Зато зверски хотелось есть. Алексею казалось, что он мог бы слопать целого барана, можно даже нежареного. Мысль о сыром мясе отвращения не вызывала, поэтому напугала, и молодой человек постарался от нее избавиться, но по причине дикого голода не смог.

Проще всего было сходить на кухню и выпросить у Семена что-нибудь вкусное, но Алексей боялся встречи со старым солдатом. Сен-Жермен туманно намекал, что оборотень его чуть не сожрал — то ли покусал, то ли напал. Сам молодой человек ничего не помнил, кроме чувства обиды и дикой злобы, но от этого легче не становилось. Лучше бы на графа кинулся, того даже и не особо жалко.

Неизвестно, сколько бы Алексей метался между желанием утолить голод и чувством вины, если бы Семен не появился сам. На первый взгляд старый солдат выглядел бодрым и здоровым. Поклонился, как всегда, и поприветствовал:

— Доброе утречко, барин. Как спалось?

— Да… нормально. — Алексей смущено посопел, повздыхал и виновато спросил: — Ты, дядя Семен, извини уж меня. Господин граф сказал, что я… ну типа напал на тебя.

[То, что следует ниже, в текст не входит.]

-- ==== Sys2Proof/Tests/Slice0.lean ====
section
/-! SUPPORT. Tests: an ill-formed term for each check of WellFormed, small runs of one step, and for every statement with
hypotheses concrete states and operands that meet them. -/

namespace Sys2Proof.Tests

open Sys2Proof Sys2Proof.Machine

/- One at a time: the evaluations below would otherwise all start at once. -/
set_option Elab.async false

/-! ### Ill-formed commands are refused (R8, R82, R85, R86, R101, R107, R119, R140, R179, R339) -/

/-- A copy of a slot for block 0. -/
def iss (block copyB seq : Nat) : Issue :=
  { block := block, copy := if copyB = 0 then .a else .b, seq := seq, second := false, conflicts := [], desc := [] }

/-- A read of a function that no device has. -/
def req1024 : MemReq :=
  { role := .owner, part := 0, func := 1024, remote := false, tag := 0, raw := false, planned := false, unit := 0,
    write := false, offset := 0, len := 8, data := [], poison := false, ecc := [] }

theorem test_wf_block : (Instr.segmentRelease 128).wellFormed = false ∧ (Instr.segmentRelease 127).wellFormed = true := by decide
theorem test_wf_cell : (Instr.swap (iss 0 0 0) 4 0).wellFormed = false ∧
    (Instr.swap (iss 0 0 0) 3 0).wellFormed = true := by decide
theorem test_wf_issue_block : (Instr.cvt (iss 128 0 0) 0).wellFormed = false := by decide
theorem test_wf_issue_seq : (Instr.cvt (iss 0 0 (2 ^ 24)) 0).wellFormed = false := by decide
theorem test_wf_channel : (Instr.mvNop (iss 0 0 0) 2 0).wellFormed = false := by decide
theorem test_wf_delivery_mover : (Instr.arrivalDelivery (.mover 0 2)).wellFormed = false := by decide
theorem test_wf_delivery_counter : (Instr.arrivalDelivery (.remote 0 64 0 [] false)).wellFormed = false := by decide
theorem test_wf_delivery_part : (Instr.arrivalDelivery (.coll 128 0)).wellFormed = false := by decide
theorem test_wf_part : (Instr.sealVote 128).wellFormed = false ∧ (Instr.sealVote 127).wellFormed = true := by decide
theorem test_wf_stack : (Instr.hbmOdeccPoll 8 1).wellFormed = false := by decide
theorem test_wf_zero_block : (Instr.zeroingComplete (.block 128)).wellFormed = false := by decide
theorem test_wf_zero_slice : (Instr.zeroingComplete (.slice 384)).wellFormed = false := by decide
theorem test_wf_port : (Instr.txSlot 6).wellFormed = false ∧ (Instr.txSlot 5).wellFormed = true := by decide
theorem test_wf_vc : (Instr.pauseExpiry 0 8).wellFormed = false ∧ (Instr.pauseSend 8 0).wellFormed = false := by decide
theorem test_wf_module : (Instr.moduleInsert 2).wellFormed = false := by decide
theorem test_wf_function : (Instr.sqTailDb 1024 0 0).wellFormed = false := by decide
theorem test_wf_request : (Instr.memoryRequest req1024).wellFormed = false := by decide
theorem test_wf_channel_tally : (Instr.tallyScanEnd 16).wellFormed = false := by decide
theorem test_wf_region : (Instr.traceRingDrain 8).wellFormed = false := by decide

/-! ### Worked examples of the manual and known answers of the standards it names -/

/-- The device at power-on with its bring-up over: main rails good, stage 8. -/
def up : State :=
  { State.reset with rst := { standby := true, pwrEn := true, pwrGood := true, stage2Done := true } }.wr R.RST_STAGE 0 8

/-- The Operator on the host's path. -/
def opr : Who := { role := .operator, path := .pcie, func := 0 }

/-- The state after a command. -/
def aft (c : Instr) (s : State) : State :=
  match exec c s with
  | .next t => t
  | .fault _ => s
  | .refused _ => s

/-- The column of the example of R44: activations of the first block, then weights. -/
def mxA : List Byte := [0xC3, 0x15, 0xA7] ++ List.replicate 13 0
def mxW : List Byte := [0x17, 0x3E, 0xB5] ++ List.replicate 13 0

/-- 02, worked example: the first group sum is 32.5. -/
theorem test_mx_group : groupSum .mx (fvRow 5 32 mxA) (fvRow 5 32 mxW) 0x7E 0x81 = 0x42020000 := by decide +kernel

/-- 02, worked example: the tile tree's tie goes to the even code. -/
theorem test_tile_tree : treeSum add32 0 [0x42020000, 0xC0E00000, 0x36400000, 0x3F800000] = 0x41D40002 := by decide +kernel

/-- 02, worked example: the accumulator entry rounds once. -/
theorem test_acc_entry :
    (accEntry false false false 0x3F000000 false true { bits := 0x42800000 } 0x41D40002).1.bits = 0x429A8000 := by
  decide +kernel

/-- R47: of finite overflow to E4M3 with OVF = 0 the result is the largest finite value, 448. -/
theorem test_e4m3_saturates : (toFloat fE4M3 .near false (f32 0x47C35000)).bits = 0x7E := by decide +kernel

/-- 06, worked example: a packet of 16 flits takes 4,096 bytes of the level. -/
theorem test_charge : flitsOf 3680 = 16 ∧ 256 * flitsOf 3680 = 4096 := by decide +kernel

/-- R147: the last byte count of one flit and the first of two. -/
theorem test_flits : flitsOf 200 = 1 ∧ flitsOf 201 = 2 ∧ flitsOf 432 = 2 ∧ flitsOf 433 = 3 := by decide +kernel

/-- 06, worked example: debt across a change of rate, from −3,072 bytes at 10 bytes a nanosecond over 100 ns. -/
def inDebt : State :=
  (((up.wr R.FAB_SHP_BURST 18 65536).wr R.FAB_SHP_RATE 18 10000).wrI R.FAB_SHP_LEVEL 18 (-3072)).modTime
    fun u => { u with ns := 100 }

theorem test_shaper_debt :
    let t := aft (.fabShpRate opr 18 2000) inDebt
    t.rdI R.FAB_SHP_LEVEL 18 = -2072 ∧ t.rd R.FAB_SHP_RATE 18 = 2000 := by decide +kernel

/-- R199: the ends of TIME_INCR's range, and the values past them. -/
theorem test_time_incr :
    (aft (.timeIncr opr 0x01FF7CEE) up).rd R.TIME_INCR 0 = 0x01FF7CEE ∧
      (aft (.timeIncr opr 0x02008312) up).rd R.TIME_INCR 0 = 0x02008312 ∧
      (aft (.timeIncr opr 0x01FF7CED) up).rd R.TIME_INCR 0 = 0x02000000 ∧
      (aft (.timeIncr opr 0x02008313) up).rd R.TIME_INCR 0 = 0x02000000 := by decide +kernel

/-- 08, worked example: a step of −37,412 ns with no partition Running acts at the next tick. -/
theorem test_offset_step :
    let s := up.modTime fun u => { u with sec := 2, ns := 300000000 }
    (aft .offsetStepApply (aft (.timeStepNs opr (-37412)) s)).now = 2299962588 := by decide +kernel

/-- R384: seconds completed across a change of their upper bits. -/
theorem test_near_sec :
    nearSec 0x1FFFFFFF0 5 = 0x200000005 ∧ nearSec 0x200000005 0xFFFFFFF0 = 0x1FFFFFFF0 ∧ nearSec 7 5 = 5 := by
  decide +kernel

/-- R148: a flit tag's word, VC in bits 63 to 61, FIRST 60, LAST 59, INDEX 58 to 55. -/
theorem test_tag_word :
    tagWord { vc := 2, first := true, last := false, index := 0, resv := 0 } = 2 * 2 ^ 61 + 2 ^ 60 ∧
      tagOfWord (3 * 2 ^ 61 + 2 ^ 59 + 5 * 2 ^ 55) = { vc := 3, first := false, last := true, index := 5, resv := 0 } := by
  decide +kernel

/-- R387: a trace record's fields in its 128 bits. -/
theorem test_trace_record :
    traceBytes { seq := 1, operator := 2, layer := 3, unit := 0x2125, isEnd := true, time := 5 } =
      [5, 0, 0, 0, 0, 0x80, 0x25, 0x21, 3, 0, 2, 0, 0, 1, 0, 0] := by decide +kernel

/-- R399: round(CCLK / 100,000) − 9 at both ends of the range. -/
theorem test_clock_bucket :
    clockBucket (up.wr R.PWR_CCLK_KHZ 0 900000) = some 0 ∧ clockBucket (up.wr R.PWR_CCLK_KHZ 0 1800000) = some 9 := by
  decide +kernel

/-- The check values of CRC-64/XZ and CRC-32C. -/
theorem test_crc :
    crc64 (ascii "123456789") = 0x995DC9BBDF1939FA ∧ crc32c (ascii "123456789") = 0xE3069283 := by decide +kernel

/-- FIPS 180-4: SHA-256 of "abc". -/
theorem test_sha256 :
    sha256 (ascii "abc") =
      beBytes 32 0xBA7816BF8F01CFEA414140DE5DAE2223B00361A396177A9CB410FF61F20015AD := by decide +kernel

/-- RFC 4231, test case 2. -/
theorem test_hmac :
    hmac (ascii "Jefe") (ascii "what do ya want for nothing?") =
      beBytes 32 0x5BDCC146BF60754E6A042426089575C75A003F089D2739839DEC58B964EC3843 := by decide +kernel

/-- R384: an instant already past arms nothing and is counted. -/
theorem test_freeze_past :
    let s := up.modTime fun u => { u with sec := 7200 }
    let t := aft (.frzAt opr (7199 * 2 ^ 32)) s
    t.rd R.FRZ_MISSED 0 = 1 ∧ t.rd R.FRZ_STATE 0 = 0 ∧ (aft (.frzAt opr (7201 * 2 ^ 32)) s).rd R.FRZ_STATE 0 = 1 := by
  decide +kernel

— Полно, Лексей Дмитрич, нашел, за что извиняться! Это не ты на меня напал, а зверь в тебе. Ведь в каждом из нас зверь-то сидит. Только у которых, как у тебя, открыто, стало быть, буянит, а у других исподтишка гадит. Неизвестно, чего хуже-то. Что напал на меня, в том твоей вины нет, ты же без памяти был. И хорошо, что без памяти, а то я сгоряча-то, знаешь, как тебя честил. Кажись, все слова матерные вспомнил, которые в армии выучил.

Старый солдат весело рассмеялся, Алексей тоже, успокоившись, улыбнулся.

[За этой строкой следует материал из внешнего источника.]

-- ==== Sys2Proof/Machine/Access.lean ====
section
/-!
DEFINITION. The accessors of the state: every record through its number, the registers of a group,
the group that the step has chosen, and the numbering of cores, quads, domains and sites.
-/

namespace Sys2Proof.Machine

/-! ## Causes (11_system_and_traps.md R261) -/

def cIllegalInstr : Nat := 1
def cIllegalLength : Nat := 2
def cIllegalOperand : Nat := 3
def cIllegalFormat : Nat := 4
def cUninitReg : Nat := 5
def cPageFault : Nat := 6
def cFirstTouch : Nat := 7
def cRegenWait : Nat := 8
def cPermFault : Nat := 9
def cAddrFault : Nat := 10
def cAlign : Nat := 11
def cBarrierOverrun : Nat := 12
def cBarrierTimeout : Nat := 13
def cBarrierUninit : Nat := 14
def cSlotExhausted : Nat := 15
def cAlgTable : Nat := 16
def cEngineFault : Nat := 17
def cFpTrap : Nat := 18
def cUncorrectable : Nat := 19
def cNonpreempt : Nat := 20
def cMbxFault : Nat := 21
def cDebugBreak : Nat := 22
def cDebugWatch : Nat := 23
def cSoftTrap : Nat := 24

/-! ## Records by number -/

/-- A group; an unknown number reads as a group that is not live. -/
def State.grp (s : State) (g : Nat) : Group := s.groups.getD g {}
/-- Writing a group. -/
def State.setGrp (s : State) (g : Nat) (x : Group) : State := { s with groups := s.groups.set g x }
/-- Changing a group. -/
def State.updGrp (s : State) (g : Nat) (f : Group → Group) : State := s.setGrp g (f (s.grp g))
/-- The group that the step has chosen. -/
def State.cg (s : State) : Group := s.grp s.cur.g
/-- Writing the chosen group. -/
def State.setCg (s : State) (x : Group) : State := s.setGrp s.cur.g x
/-- Changing the chosen group. -/
def State.updCg (s : State) (f : Group → Group) : State := s.setCg (f s.cg)
/-- A core site. -/
def State.core (s : State) (c : Nat) : Core := s.cores.getD c {}
/-- Changing a core. -/
def State.updCore (s : State) (c : Nat) (f : Core → Core) : State := { s with cores := s.cores.set c (f (s.core c)) }
/-- A domain. -/
def State.dom (s : State) (d : Nat) : Domain := s.doms.getD d {}
/-- Changing a domain. -/
def State.updDom (s : State) (d : Nat) (f : Domain → Domain) : State := { s with doms := s.doms.set d (f (s.dom d)) }
/-- A context. -/
def State.ctx (s : State) (a : Nat) : Context := s.ctxs.getD a {}
/-- Changing a context. -/
def State.updCtx (s : State) (a : Nat) (f : Context → Context) : State := { s with ctxs := s.ctxs.set a (f (s.ctx a)) }
/-- A grid. -/
def State.gridOf (s : State) (n : Nat) : Grid := s.grids.getD n {}
/-- Changing a grid. -/
def State.updGrid (s : State) (n : Nat) (f : Grid → Grid) : State := { s with grids := s.grids.set n (f (s.gridOf n)) }
/-- A block. -/
def State.blk (s : State) (b : Nat) : Block := s.blocks.getD b {}
/-- Changing a block. -/
def State.updBlk (s : State) (b : Nat) (f : Block → Block) : State := { s with blocks := s.blocks.set b (f (s.blk b)) }
/-- A Corrie hart. -/
def State.hart (s : State) (h : Nat) : Hart := s.harts.getD h {}
/-- Changing a hart. -/
def State.updHart (s : State) (h : Nat) (f : Hart → Hart) : State := { s with harts := s.harts.set h (f (s.hart h)) }
/-- Changing the Ridge complex. -/
def State.updRidge (s : State) (f : Ridge → Ridge) : State := { s with ridge := f s.ridge }
/-- Changing a chain that exists. -/
def State.updChain (s : State) (c : Nat) (f : Chain → Chain) : State :=
  match s.chains.get? c with
  | some x => { s with chains := s.chains.set c (f x) }
  | none => s

/-- The ASID of a group's context. -/
def State.asidOf (s : State) (g : Nat) : Nat := (s.gridOf (s.grp g).grid).asid
/-- The ASID of the chosen group. -/
def State.casid (s : State) : Nat := s.asidOf s.cur.g
/-- The context of the chosen group. -/
def State.cctx (s : State) : Context := s.ctx s.casid
/-- The block of the chosen group. -/
def State.cblk (s : State) : Block := s.blk s.cg.block

/-- A fresh free value, and the state that has used it. -/
def State.fresh (s : State) : Nat × State := (Config.fresh s.free, { s with free := s.free + 1 })
/-- A fresh record number. -/
def State.newId (s : State) : Nat × State := (s.nextId, { s with nextId := s.nextId + 1 })

/-! ## Places (R3, R373) -/

/-- The domain of a core. -/
def coreDom (c : Nat) : Nat := c / 112
/-- The site of a core in its domain. -/
def coreSite (c : Nat) : Nat := c % 112
/-- The quad of a core, 28 × domain + quad. -/
def coreQuad (c : Nat) : Nat := c / 4
/-- The column of a core in its quad. -/
def coreCol (c : Nat) : Nat := c % 4
/-- The core of a column of a quad. -/
def quadCore (q col : Nat) : Nat := 4 * q + col
/-- The domain of a quad, and of a Corrie hart. -/
def quadDom (q : Nat) : Nat := q / 28
/-- Hops between two domains (R358). -/
def hops (d e : Nat) : Nat :=
  let diff (a b : Nat) : Nat := if a < b then b - a else a - b
  diff (d / 8) (e / 8) + diff (d % 8) (e % 8)

/-- State of a site (R424): 0 absent or retired, 1 compute, 2 memory-only. -/
def State.siteState (s : State) (c : Nat) : Nat := s.topo.sites.getD c 1
/-- Sound strands of a site. -/
def State.strandsOf (s : State) (c : Nat) : BitVec 16 := s.topo.strands.getD c 0xFFFF#16
/-- The column of a site is present (R424, R436). -/
def State.columnPresent (s : State) (c : Nat) : Bool := s.siteState c != 0
/-- A Corrie core is present. -/
def State.corriePresent (s : State) (h : Nat) : Bool := !s.topo.corrieOff.contains h

/-- The stamp of a domain (R440): the round and the saturating local cycles. -/
def State.stamp (s : State) (d : Nat) : W64 :=
  s.round ++ BitVec.ofNat 32 (min ((s.dom d).stamp16 / 16) (2 ^ 32 - 1))

/-- The cycle counter of a domain's cores, which counts at the domain's clock (R24, R371). -/
def Domain.cycles (m : Domain) : Nat := m.cyc16 / 16
/-- The cycles of the domain's clock that n cc at 1.3 GHz hold (R371). -/
def Domain.passed (m : Domain) (n : Nat) : Nat := (m.cyc16 + n * (16 - m.clock)) / 16 - m.cycles
/-- The cycle counter of a core. -/
def State.cyclesOf (s : State) (core : Nat) : Nat := (s.dom (coreDom core)).cycles

/-- The context, its generation and placement epoch and the core in one value, which is not 0. -/
def State.handleKey (s : State) (asid core : Nat) : W64 :=
  BitVec.ofNat 64 (2 ^ 63 + (s.ctx asid).epoch % 2 ^ 30 * 2 ^ 33 + asid % 2 ^ 16 * 2 ^ 17 + (s.ctx asid).gen % 16 * 2 ^ 13 + core % 2 ^ 13)
/-- The handle of a core in a context (R116, R426): nonzero, and another for every other core, context and epoch. -/
def State.handle (s : State) (asid core : Nat) : W64 := Config.handlePerm.f (s.handleKey asid core)

/-! ## Registers of a group -/

/-- `V[r][lane]`: an unlisted register holds the marker of R22. -/
def Group.rv (g : Group) (r lane : Nat) : W32 := g.v.getD (32 * r + lane) (0x7FB00000#32 ||| BitVec.ofNat 32 r)
/-- Writing `V[r][lane]`. -/
def Group.setv (g : Group) (r lane : Nat) (x : W32) : Group :=
  { g with v := g.v.put (32 * r + lane) x (0x7FB00000#32 ||| BitVec.ofNat 32 r), badV := g.badV.filter (· ≠ 32 * r + lane) }
/-- `V64[r][lane]`, the low word in `vr` (R43). -/
def Group.rv64 (g : Group) (r lane : Nat) : W64 := g.rv (r + 1) lane ++ g.rv r lane
/-- Writing `V64[r][lane]`. -/
def Group.setv64 (g : Group) (r lane : Nat) (x : W64) : Group :=
  (g.setv r lane (x.extractLsb' 0 32)).setv (r + 1) lane (x.extractLsb' 32 32)
/-- A predicate as a lane mask; p0 always reads 1 (R23). -/
def Group.pmask (g : Group) (n : Nat) : W32 := if n = 0 then 0xFFFFFFFF#32 else g.p.getD n 0#32
/-- `P[n][lane]`. -/
def Group.rp (g : Group) (n lane : Nat) : Bool := (g.pmask n).getLsbD lane
/-- Writing a predicate in the lanes of a mask; a write to p0 is discarded (R23). -/
def Group.setp (g : Group) (n : Nat) (m val : W32) : Group :=
  if n = 0 then g else { g with p := g.p.put n ((g.pmask n &&& ~~~ m) ||| (val &&& m)) 0#32 }
/-- `S[n]`. -/
def Group.rs (g : Group) (n : Nat) : W64 := g.s.getD n 0#64
/-- Writing `S[n]`. -/
def Group.sets (g : Group) (n : Nat) (x : W64) : Group := { g with s := g.s.put n x 0#64 }
/-- A translation register; at launch it is 0 (R27). -/
def Group.rxb (g : Group) (n : Nat) : XbReg := g.xb.getD n {}
/-- Writing a translation register. -/
def Group.setxb (g : Group) (n : Nat) (x : XbReg) : Group := { g with xb := g.xb.put n x {} }
/-- A max-magnitude register. -/
def Group.rmag (g : Group) (n : Nat) : W32 := g.mag.getD n 0#32
/-- Writing a max-magnitude register. -/
def Group.setmag (g : Group) (n : Nat) (x : W32) : Group := { g with mag := g.mag.put n x 0#32 }
/-- The count of a scoreboard slot; slot 0 is none (R31). -/
def Group.rsb (g : Group) (n : Nat) : Nat := g.sb.getD n 0
/-- Writing the count of a scoreboard slot. -/
def Group.setsb (g : Group) (n x : Nat) : Group := { g with sb := g.sb.put n x 0 }
/-- An engine counter by class number (R32). -/
def Group.rcnt (g : Group) (c : Nat) : Nat := g.cnt.getD c 0
/-- Writing an engine counter. -/
def Group.setcnt (g : Group) (c x : Nat) : Group := { g with cnt := g.cnt.put c x 0 }
/-- Lanes present and not exited (R18, R141). -/
def Group.livelanes (g : Group) : W32 := g.present &&& ~~~ g.gone
/-- Tile width (R43). -/
def Group.tileW (g : Group) : Nat := 2 ^ g.tile
/-- The lane stream is idle (R106): no entry runs, none waits, and no handler runs. -/
def Group.laneIdle (g : Group) : Bool := !g.laneBusy && g.laneq.isEmpty && !g.laneSup && g.lpend.isNone
/-- The number of an engine class. -/
def clsNum (c : EngClass) : Nat :=
  match c with
  | .copy => 0 | .gath => 1 | .alg => 2 | .coll => 3

/-- The split that the step has chosen. -/
def State.csplit (s : State) : Split :=
  match s.cg.splits.find? (·.id = s.cur.split) with
  | some x => x
  | none => {}
/-- Changing one split of a group. -/
def Group.updSplit (g : Group) (id : Nat) (f : Split → Split) : Group :=
  { g with splits := g.splits.map fun x => if x.id = id then f x else x }
/-- Setting the PC of the chosen split. -/
def State.setLanePc (s : State) (pc : W64) : State :=
  s.updCg fun g => g.updSplit s.cur.split fun x => { x with pc := pc }
/-- Setting the control PC. -/
def State.setPc (s : State) (pc : W64) : State := s.updCg fun g => { g with cpc := pc }
/-- A held access of the page whose regeneration failed (R340). -/
def regenFailed (r : Option Nat) (va : W64) : Bool := r == some (va.toNat / 2 ^ 13)

/-- The control stream of the group is in a region (R117); leaving it. -/
def Group.endRegion (g : Group) : Group := { g with region := false, regionCnt := 0 }

end Sys2Proof.Machine
end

— А я уж тебя и лаской, и уговорами, и так и этак, а ты как шибанешь меня, ажно сажени на три отлетел. Ну, я и осерчал. А как по-матерному обругал тебя, ты враз и успокоился, присмирел, стало быть.

Тут захохотал уже и Алексей.

— Спасибо тебе, дядя Семен! Прямо камень с души снял.

— Да чего уж там… Так что в другой раз, коли буянить будешь, я уж знаю, чем тебя утихомирить. — Семен подкрутил усы, хитро подмигнул и уже серьезно сказал: — Их сиятельство желают тебя видеть, барин. Сказывали, пусть волчонок наш покушает чего-нибудь, а то с голоду как бы соседских кур воровать не начал, да в библиотеку идет. Разговор, мол, с ним серьезный будет.

Алексей напрягся. Только серьезных разговоров с графом не хватает, но спорить не решился, только сосредоточенно кивнул и попросил:

— Дядя Семен, а попросить тебя можно?

— А что хотел-то?

— Мне письмо передать нужно. — Парень смутился, но лично сказать Екатерине о выполненном поручении сейчас не удастся, а Семен был бы самым надежным посыльным.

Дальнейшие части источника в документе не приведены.